11.3 Exercise: Ozone
Load the Ozone data in the plyr
package This is a 24x24x72 numeric array which contains monthly ozone averages on a coarse (24 x 24 grid) covering Central America, from Jan 1995 to Dec 2000. Below, for example, is a plot of ozone concentrations on August 1995:
require(plyr); require(maps); require(fields)
O3 <- plyr::ozone
lat <- as.numeric(row.names(O3[,,1]))
long <- as.numeric(colnames(O3[,,1]))
image.plot(long,lat,O3[,,8])
map("world", add=TRUE, lwd=2, fill=FALSE)
Note that these data can be easily “reshaped” to a more classic data frame using the melt()
function in reshape2
:
lat long time value
1 -21.2 -113.8 1 260
2 -18.7 -113.8 1 258
3 -16.2 -113.8 1 258
4 -13.7 -113.8 1 254
5 -11.2 -113.8 1 252
6 -8.7 -113.8 1 252
To add the “correct” month and year to this data frame:
An important additional tweak - we don’t actually want to do spatial analysis in latitude/longitude.
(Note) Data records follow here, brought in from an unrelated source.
-- ==== Sys2Proof/Laws/Rules.lean ====
section
/-!
SUPPORT. What the rule of a command can do, said once: every command completes through `settle`, what its
effect may write, what it may raise. Later proofs cite these lemmas instead of unfolding the rules.
-/

namespace Sys2Proof.Machine

/-- The rule of each command: the body of its meaning before completion. -/
def ruleOf (i : Instr) (s : State) : Except Raise Effect :=
  match i with
  | .gfAdd => ruleGfAdd s
  | .gfSub => ruleGfSub s
  | .gfMul => ruleGfMul s
  | .gfDiv => ruleGfDiv s
  | .sssSplit => ruleSssSplit s
  | .sssRecon => ruleSssRecon s
  | .bpPack => ruleBpPack s
  | .bpUnpack => ruleBpUnpack s
  | .sfFrame => ruleSfFrame s
  | .sfUnframe => ruleSfUnframe s
  | .ckB39Enc => ruleCkB39Enc s
  | .ckB39Dec => ruleCkB39Dec s
  | .kdfSlip => ruleKdfSlip s
  | .kdfBip => ruleKdfBip s
  | .accReset => ruleAccReset s
  | .accAdd => ruleAccAdd s
  | .accMerge => ruleAccMerge s

/-- Every command answers a next state: the one its rule settles in (60_exceptions.md R300). -/
theorem exec_eq_settle (i : Instr) (s : State) : exec i s = .next (settle i s (ruleOf i s)) := by
  cases i <;> rfl

/-- What `exec` answers, by whether the rule raised. -/
theorem exec_cases (i : Instr) (s : State) :
    (∃ e, ruleOf i s = .ok e ∧ exec i s = .next (finish i s e)) ∨
    (∃ r, ruleOf i s = .error r ∧ exec i s = .next (raise s r)) := by
  rw [exec_eq_settle]
  cases h : ruleOf i s with
  | ok e => exact .inl ⟨e, rfl, rfl⟩
  | error r => exact .inr ⟨r, rfl, rfl⟩

/-! ## Lengths of what the rules write -/

@[simp] theorem length_splitCoeffs (s : State) (src L T : Nat) : (splitCoeffs s src L T).length = L := by
  simp [splitCoeffs]

@[simp] theorem length_shareBytes (c : List (List Byte)) (x : Nat) :
    (shareBytes c x).length = c.length := by simp [shareBytes]

@[simp] theorem length_reconBytes (s : State) (X : List Byte) (ya L : Nat) :
    (reconBytes s X ya L).length = L := by simp [reconBytes]

@[simp] theorem length_packSymbols (w : Nat) (X : List Nat) :
    (packSymbols w X).length = cdiv (X.length * w) 8 := by simp [packSymbols, Nat.mul_comm]

@[simp] theorem length_unpackBytes (w : Nat) (B : List Byte) :
    (unpackBytes w B).length = cdiv (8 * B.length) w := by simp [unpackBytes]

@[simp] theorem length_frameSyms (idx thr : Nat) (P : List Byte) :
    (frameSyms idx thr P).length = frameSymbols P.length := by simp [frameSyms]

@[simp] theorem length_b39Symbols (h : List Byte → List Byte) (E : List Byte) :
    (b39Symbols h E).length = 3 * E.length / 4 := by simp [b39Symbols]

@[simp] theorem length_xorBytes (A B : List Byte) : (xorBytes A B).length = min A.length B.length := by
  simp [xorBytes]

theorem length_pbkdf2Loop {prf : List Byte → List Byte → List Byte} {n : Nat}
    (hp : ∀ K M, (prf K M).length = n) (P : List Byte) (c : Nat) (U T : List Byte)
    (hT : T.length = n) : (pbkdf2Loop prf P c U T).length = n := by
  induction c generalizing U T with
  | zero => exact hT
  | succ c ih => exact ih _ _ (by simp [hT, hp])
We need to convert to a consistent unit (e.g. in km). This is a fairly large area, and the distortion of the earth might distort any projection, but this seems like a good one: https://epsg.io/5367. We use our spatial data skills for earlier chapters:
require(sf); require(magrittr)
O3.sf <- st_as_sf(O3.df, coords = c("long","lat")) %>% st_set_crs(4326) %>%
st_transform(5367)
xy <- st_coordinates(O3.sf)
O3.df <- data.frame(O3.df, xy)
For the analysis below, pick any month and year combination.
Map the ozone concentration for that month/year combination.
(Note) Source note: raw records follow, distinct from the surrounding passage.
/-- Entropy and checksum fill whole symbols (44_checksum.md R220). -/
theorem b39_symbols_whole {L : Nat} (hL : L ∈ Params.b39Lengths) : 8 * L + L / 4 = 11 * (3 * L / 4) := by
  have := b39Lengths_bounds hL
  omega

@[simp] theorem length_sha256Bytes (B : List Byte) : (sha256Bytes B).length = 32 := by simp [sha256Bytes]

/-- The leading bits of the port's hash, counted by the length of the entropy. -/
theorem b39Check_sha256Bytes {E : List Byte} {L : Nat} (hE : E.length = L) :
    b39Check sha256Bytes E = (bytesToBits (Config.sha256 E).toList).take (L / 4) := by
  rw [b39Check, hE, sha256Bytes]

/-! ## The bits of an entropy and its checksum -/

/-- `M(E)`: the entropy and the leading bits of its hash (44_checksum.md R220). -/
def b39Bits (hash : List Byte → List Byte) (E : List Byte) : List Bool := bytesToBits E ++ b39Check hash E

theorem b39Symbols_eq (hash : List Byte → List Byte) (E : List Byte) :
    b39Symbols hash E = symbolsOf 11 (3 * E.length / 4) (b39Bits hash E) := rfl

theorem b39Symbols_lt (hash : List Byte → List Byte) (E : List Byte) : ∀ x ∈ b39Symbols hash E, x < 2048 :=
  symbolsOf_lt 11 _ _

theorem getD_b39Symbols (hash : List Byte → List Byte) {E : List Byte} {j : Nat} (hj : j < 3 * E.length / 4) :
    (b39Symbols hash E).getD j 0 = valOf (((b39Bits hash E).drop (11 * j)).take 11) := by
  rw [b39Symbols_eq, List.getD_eq_getElem?_getD, getElem?_symbolsOf _ _ _ _ hj, Option.getD_some]

theorem length_b39Bits {hash : List Byte → List Byte} {E : List Byte} (hE : E.length ∈ Params.b39Lengths)
    (hhash : (hash E).length = 32) : (b39Bits hash E).length = 11 * (3 * E.length / 4) := by
  obtain ⟨hle, -⟩ := b39Lengths_bounds hE
  rw [← b39_symbols_whole hE, b39Bits, b39Check, List.length_append, List.length_take, length_bytesToBits,
    length_bytesToBits, hhash]
  omega

/-! ## The checks of CK_B39_ENC -/

/-- What CK_B39_ENC does once every check has passed (44_checksum.md R221). -/
def b39EncEffect (s : State) : Effect :=
  { writes := [(argNat s 2, symbolArrayBytes (b39Symbols sha256Bytes (memRead s (argNat s 0) (argNat s 1))))]
    result0 := 3 * argNat s 1 / 4
    result1 := argNat s 1 / 4 }

section

variable {s : State}

theorem ruleCkB39Enc_of_bad_length (hL : argNat s 1 ∉ Params.b39Lengths) :
    ruleCkB39Enc s = .error ⟨.invalidParameters, 7⟩ := if_pos hL

variable (hL : argNat s 1 ∈ Params.b39Lengths)

include hL

theorem ruleCkB39Enc_of_src_outside (hsrc : s.dmemBytes < argNat s 0 + argNat s 1) :
    ruleCkB39Enc s = .error ⟨.addressError, argNat s 0⟩ := by
  simp [ruleCkB39Enc, -List.mem_cons, hL, valid, hsrc]

variable (hsrc : argNat s 0 + argNat s 1 ≤ s.dmemBytes)

include hsrc

theorem ruleCkB39Enc_of_dst_outside (hdst : s.dmemBytes < argNat s 2 + 2 * (3 * argNat s 1 / 4)) :
    ruleCkB39Enc s = .error ⟨.addressError, argNat s 2⟩ := by
  simp [ruleCkB39Enc, -List.mem_cons, hL, valid, hsrc.not_gt, hdst]

theorem ruleCkB39Enc_of_checked (hdst : argNat s 2 + 2 * (3 * argNat s 1 / 4) ≤ s.dmemBytes) :
    ruleCkB39Enc s = .ok (b39EncEffect s) := by
  simp [ruleCkB39Enc, -List.mem_cons, hL, valid, hsrc.not_gt, hdst.not_gt, b39EncEffect]

end

/-! ## What CK_B39_ENC stored -/

theorem storesOnly_b39EncEffect (s : State) :
    StoresOnly s (finish .ckB39Enc s (b39EncEffect s)) (argNat s 2) (2 * (3 * argNat s 1 / 4)) := by
  simpa using storesOnly_finish (i := .ckB39Enc) (s := s) (e := b39EncEffect s) rfl rfl rfl

theorem symRead_finish_b39EncEffect {s : State} {j : Nat} (hj : j < 3 * argNat s 1 / 4) :
    symRead (finish .ckB39Enc s (b39EncEffect s)) (argNat s 2) j =
      (b39Symbols sha256Bytes (memRead s (argNat s 0) (argNat s 1))).getD j 0 :=
  symRead_finish rfl (fun x hx => (b39Symbols_lt _ _ x hx).trans (by norm_num)) (by simpa using hj)

/-- Settles O46: each check by what the rule answers there, and each symbol by the bits it was cut from. -/
theorem b39EncodeAppendsTheHashPrefix : Obligations.B39EncodeAppendsTheHashPrefix := by
  rintro s src L dst _ (rfl : src = argNat s 0) (rfl : L = argNat s 1) (rfl : dst = argNat s 2) rfl
  refine ⟨fun hL => exec_of_error (i := .ckB39Enc) (ruleCkB39Enc_of_bad_length hL), fun hL => ?_⟩
  obtain ⟨hmax, -⟩ := b39Lengths_bounds hL
  refine ⟨fun hsrc => exec_of_error (i := .ckB39Enc) (ruleCkB39Enc_of_src_outside hL hsrc),
    fun hsrc hdst => exec_of_error (i := .ckB39Enc) (ruleCkB39Enc_of_dst_outside hL hsrc hdst),
    fun hsrc hdst M hM => ⟨_, exec_of_ok (i := .ckB39Enc) (ruleCkB39Enc_of_checked hL hsrc hdst),
      storesOnly_b39EncEffect s, fun j hj => ?symbol,
      toResult_of_lt .ckB39Enc (v := 3 * argNat s 1 / 4) (by omega),
      toResult_of_lt .ckB39Enc (v := argNat s 1 / 4) (by omega)⟩⟩
  case symbol =>
    have hbits : M = b39Bits sha256Bytes (memRead s (argNat s 0) (argNat s 1)) := by
      rw [hM, b39Bits, b39Check_sha256Bytes (length_memRead ..)]
    exact (symRead_finish_b39EncEffect hj).trans (hbits ▸ getD_b39Symbols _ (by rwa [length_memRead]))

/-! ## An encoding that completed without error -/

/-- A CK_B39_ENC that completed without error passed the check of the length and left the symbols. -/
theorem b39Enc_checked {s t : State} (h : exec .ckB39Enc s = .next t) (herr : t.err = false) :
    argNat s 1 ∈ Params.b39Lengths ∧ t = finish .ckB39Enc s (b39EncEffect s) := by
  obtain ⟨e, he, rfl⟩ := ruleOf_ok_of_exec h herr
  have hraise : ∀ r, ruleCkB39Enc s ≠ .error r := fun r hr => by cases hr.symm.trans he
  by_cases hL : argNat s 1 ∈ Params.b39Lengths
  case neg => exact absurd (ruleCkB39Enc_of_bad_length hL) (hraise _)
  by_cases hsrc : argNat s 0 + argNat s 1 ≤ s.dmemBytes
  case neg => exact absurd (ruleCkB39Enc_of_src_outside hL (Nat.lt_of_not_le hsrc)) (hraise _)
  by_cases hdst : argNat s 2 + 2 * (3 * argNat s 1 / 4) ≤ s.dmemBytes
  case neg => exact absurd (ruleCkB39Enc_of_dst_outside hL hsrc (Nat.lt_of_not_le hdst)) (hraise _)
  obtain rfl : e = b39EncEffect s := Except.ok.inj (he.symm.trans (ruleCkB39Enc_of_checked hL hsrc hdst))
  exact ⟨hL, rfl⟩

end Sys2Proof.Machine
end

section
/-!
CK_B39_DEC (44_checksum.md R222, R223): what the check of the received symbols and the rule answer, check by check,
and the round trip with CK_B39_ENC.
-/

namespace Sys2Proof.Machine

/-! ## Counts -/

/-- Each count of R222 belongs to the length it is computed from, and its symbols hold entropy and checksum. -/
theorem b39Counts_bounds {W : Nat} (hW : W ∈ Params.b39Counts) :
    4 * W / 3 ≤ 32 ∧ 11 * W = 8 * (4 * W / 3) + 4 * W / 3 / 4 := by
  simp only [List.mem_cons, List.not_mem_nil, or_false] at hW
  omega

/-- The counts of R222 are `3L/4` for the lengths of R10, and `4W/3` turns each back. -/
theorem b39_count_of_length {L : Nat} (hL : L ∈ Params.b39Lengths) :
    3 * L / 4 ∈ Params.b39Counts ∧ 4 * (3 * L / 4) / 3 = L := by
  simp only [List.mem_cons, List.not_mem_nil, or_false] at hL ⊢
  omega

/-! ## The check of received symbols -/

/-- The first element of DMEM that is too large for a symbol. -/
theorem firstOutOfRange_symReads {s : State} {a n j b : Nat} (hj : j < n) (hlarge : b ≤ symRead s a j)
    (hfirst : ∀ m, m < j → symRead s a m < b) : firstOutOfRange b 0 (symReads s a n) = some j := by
  have hfound := firstOutOfRange_some (b := b) (symReads s a n) 0 j (by rwa [length_symReads])
    (by rwa [symReads_getElem _ _ _ _ hj]) fun m hm => by
      rw [symReads_getElem _ _ _ _ (hm.trans hj)]
      exact hfirst m hm
  rwa [Nat.zero_add] at hfound

/-- The entropy bytes of received symbols (44_checksum.md R222). -/
def receivedEntropy (L : Nat) (X : List Nat) : List Byte := bitsToBytes ((symbolsToBits 11 X).take (8 * L))

theorem length_receivedEntropy {L : Nat} {X : List Nat} (hfit : 8 * L ≤ 11 * X.length) :
    (receivedEntropy L X).length = L := by
  rw [receivedEntropy, length_bitsToBytes, List.length_take, length_symbolsToBits, Nat.min_eq_left hfit, cdiv]
  omega

section

variable {hash : List Byte → List Byte} {L : Nat} {X : List Nat}

theorem b39Entropy_of_out_of_range {j : Nat} (hj : firstOutOfRange 2048 0 X = some j) :
    b39Entropy hash L X = .error ⟨.symbolOutOfRange, j⟩ := by
  simp only [b39Entropy, hj]

variable (hX : ∀ x ∈ X, x < 2048) (hlen : 11 * X.length = 8 * L + L / 4)

include hlen in
/-- The received checksum is all that follows the received entropy. -/
theorem take_receivedChecksum :
    ((symbolsToBits 11 X).drop (8 * L)).take (L / 4) = (symbolsToBits 11 X).drop (8 * L) :=
  List.take_of_length_le (by rw [List.length_drop, length_symbolsToBits]; omega)

include hX hlen

theorem b39Entropy_of_mismatch
    (hck : (symbolsToBits 11 X).drop (8 * L) ≠ b39Check hash (receivedEntropy L X)) :
    b39Entropy hash L X = .error ⟨.checksumMismatch, valOf ((symbolsToBits 11 X).drop (8 * L))⟩ := by
  rw [receivedEntropy] at hck
  simp only [b39Entropy, (firstOutOfRange_none X 0).mpr hX, take_receivedChecksum hlen, if_pos hck]

theorem b39Entropy_of_match
    (hck : (symbolsToBits 11 X).drop (8 * L) = b39Check hash (receivedEntropy L X)) :
    b39Entropy hash L X = .ok (receivedEntropy L X) := by
  rw [receivedEntropy] at hck
  simp only [b39Entropy, (firstOutOfRange_none X 0).mpr hX, take_receivedChecksum hlen, if_neg (not_not.mpr hck),
    receivedEntropy]

end

/-- The symbols of an entropy and its checksum are accepted as that entropy (44_checksum.md R223). -/
theorem b39Entropy_b39Symbols {hash : List Byte → List Byte} {E : List Byte}
    (hE : E.length ∈ Params.b39Lengths) (hhash : (hash E).length = 32) :
    b39Entropy hash E.length (b39Symbols hash E) = .ok E := by
  have hbits : symbolsToBits 11 (b39Symbols hash E) = b39Bits hash E :=
    symbolsToBits_symbolsOf _ _ _ (length_b39Bits hE hhash)
  have hreceived : receivedEntropy E.length (b39Symbols hash E) = E := by
    rw [receivedEntropy, hbits, b39Bits, List.take_left' (length_bytesToBits E), bitsToBytes_bytesToBits]
  have hlen : 11 * (b39Symbols hash E).length = 8 * E.length + E.length / 4 := by
    rw [length_b39Symbols, b39_symbols_whole hE]
  have hck : (symbolsToBits 11 (b39Symbols hash E)).drop (8 * E.length) =
      b39Check hash (receivedEntropy E.length (b39Symbols hash E)) := by
    rw [hreceived, hbits, b39Bits, List.drop_left' (length_bytesToBits E)]
  rw [b39Entropy_of_match (b39Symbols_lt hash E) hlen hck, hreceived]

/-! ## The checks of CK_B39_DEC -/

/-- What CK_B39_DEC does once its symbols are accepted as the entropy `E` (44_checksum.md R222). -/
def b39DecEffect (s : State) (E : List Byte) : Effect :=
  { writes := [(argNat s 2, E)], result0 := 4 * argNat s 1 / 3, result1 := 4 * argNat s 1 / 3 / 4 }

section

variable {s : State}

theorem ruleCkB39Dec_of_bad_count (hW : argNat s 1 ∉ Params.b39Counts) :
    ruleCkB39Dec s = .error ⟨.invalidParameters, 8⟩ := if_pos hW

variable (hW : argNat s 1 ∈ Params.b39Counts)

include hW

theorem ruleCkB39Dec_of_src_outside (hsrc : s.dmemBytes < argNat s 0 + 2 * argNat s 1) :
    ruleCkB39Dec s = .error ⟨.addressError, argNat s 0⟩ := by
  simp [ruleCkB39Dec, -List.mem_cons, hW, valid, hsrc]

variable (hsrc : argNat s 0 + 2 * argNat s 1 ≤ s.dmemBytes)

include hsrc

theorem ruleCkB39Dec_of_dst_outside (hdst : s.dmemBytes < argNat s 2 + 4 * argNat s 1 / 3) :
    ruleCkB39Dec s = .error ⟨.addressError, argNat s 2⟩ := by
  simp [ruleCkB39Dec, -List.mem_cons, hW, valid, hsrc.not_gt, hdst]

variable (hdst : argNat s 2 + 4 * argNat s 1 / 3 ≤ s.dmemBytes)

include hdst

theorem ruleCkB39Dec_of_entropy_error {r : Raise}
    (hr : b39Entropy sha256Bytes (4 * argNat s 1 / 3) (symReads s (argNat s 0) (argNat s 1)) = .error r) :
    ruleCkB39Dec s = .error r := by
  simp [ruleCkB39Dec, -List.mem_cons, hW, valid, hsrc.not_gt, hdst.not_gt, hr]

theorem ruleCkB39Dec_of_entropy {E : List Byte}
    (hE : b39Entropy sha256Bytes (4 * argNat s 1 / 3) (symReads s (argNat s 0) (argNat s 1)) = .ok E) :
    ruleCkB39Dec s = .ok (b39DecEffect s E) := by
  simp [ruleCkB39Dec, -List.mem_cons, hW, valid, hsrc.not_gt, hdst.not_gt, hE, b39DecEffect]

end

/-! ## What CK_B39_DEC stored -/

theorem storesOnly_b39DecEffect (s : State) {E : List Byte} {n : Nat} (hE : E.length = n) :
    StoresOnly s (finish .ckB39Dec s (b39DecEffect s E)) (argNat s 2) n :=
  hE ▸ storesOnly_finish rfl rfl rfl

theorem memRead_finish_b39DecEffect (s : State) {E : List Byte} {n : Nat} (hE : E.length = n) :
    memRead (finish .ckB39Dec s (b39DecEffect s E)) (argNat s 2) n = E :=
  hE ▸ memRead_finish rfl

/-- Settles O47: each check by what the rule or the check of the symbols answers there; the received entropy has
the length whose quarter is the number of checksum bits. -/
theorem b39DecodeVerifiesTheHashPrefix : Obligations.B39DecodeVerifiesTheHashPrefix := by
  rintro s src W dst _ (rfl : src = argNat s 0) (rfl : W = argNat s 1) (rfl : dst = argNat s 2) rfl
  refine ⟨fun hW => exec_of_error (i := .ckB39Dec) (ruleCkB39Dec_of_bad_count hW), fun hW => ?_⟩
  refine ⟨fun hsrc => exec_of_error (i := .ckB39Dec) (ruleCkB39Dec_of_src_outside hW hsrc),
    fun hsrc hdst => exec_of_error (i := .ckB39Dec) (ruleCkB39Dec_of_dst_outside hW hsrc hdst),
    fun hsrc hdst => ?_⟩
  have raises {r : Raise}
      (hr : b39Entropy sha256Bytes (4 * argNat s 1 / 3) (symReads s (argNat s 0) (argNat s 1)) = .error r) :
      exec .ckB39Dec s = .next (raise s r) :=
    exec_of_error (i := .ckB39Dec) (ruleCkB39Dec_of_entropy_error hW hsrc hdst hr)
  refine ⟨fun j hj hlarge hfirst => raises (b39Entropy_of_out_of_range
    (firstOutOfRange_symReads hj hlarge hfirst)), fun hrange => ?_⟩
  have hX : ∀ x ∈ symReads s (argNat s 0) (argNat s 1), x < 2048 := forall_mem_symReads.mpr hrange
  obtain ⟨hmax, hbits⟩ := b39Counts_bounds hW
  rintro _ E rfl (rfl : E = receivedEntropy _ _)
  have hlen : 11 * (symReads s (argNat s 0) (argNat s 1)).length =
      8 * (4 * argNat s 1 / 3) + 4 * argNat s 1 / 3 / 4 := by rw [length_symReads, hbits]
  have hE := length_receivedEntropy (Nat.le.intro hlen.symm)
  have hcheck := b39Check_sha256Bytes hE
  refine ⟨fun hck => raises (b39Entropy_of_mismatch hX hlen (hcheck ▸ hck)), fun hck => ?_⟩
  have hok := b39Entropy_of_match hX hlen (hck.trans hcheck.symm)
  exact ⟨_, exec_of_ok (i := .ckB39Dec) (ruleCkB39Dec_of_entropy hW hsrc hdst hok),
    storesOnly_b39DecEffect s hE, memRead_finish_b39DecEffect s hE,
    toResult_of_lt .ckB39Dec (v := 4 * argNat s 1 / 3) (by omega),
    toResult_of_lt .ckB39Dec (v := 4 * argNat s 1 / 3 / 4) (by omega)⟩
Perform a straightforward linear regression of ozone concentrations against East and North. Does there appear to be a East-West or North-South trend in either of those directions?
Estimate the spatial scale of autocorrelation in ozone concentrations.
Does taking that correlation into account change your conclusions about longitudinal or latitudinal trends in ozone concentration?
Bonus Problem: Write a function that performs this analysis for any year month combination. Perform it across all months. Are there any consistent annual patterns in (a) spatial scale of correlation and (b) longitudinal and latitudinal trends in ozone?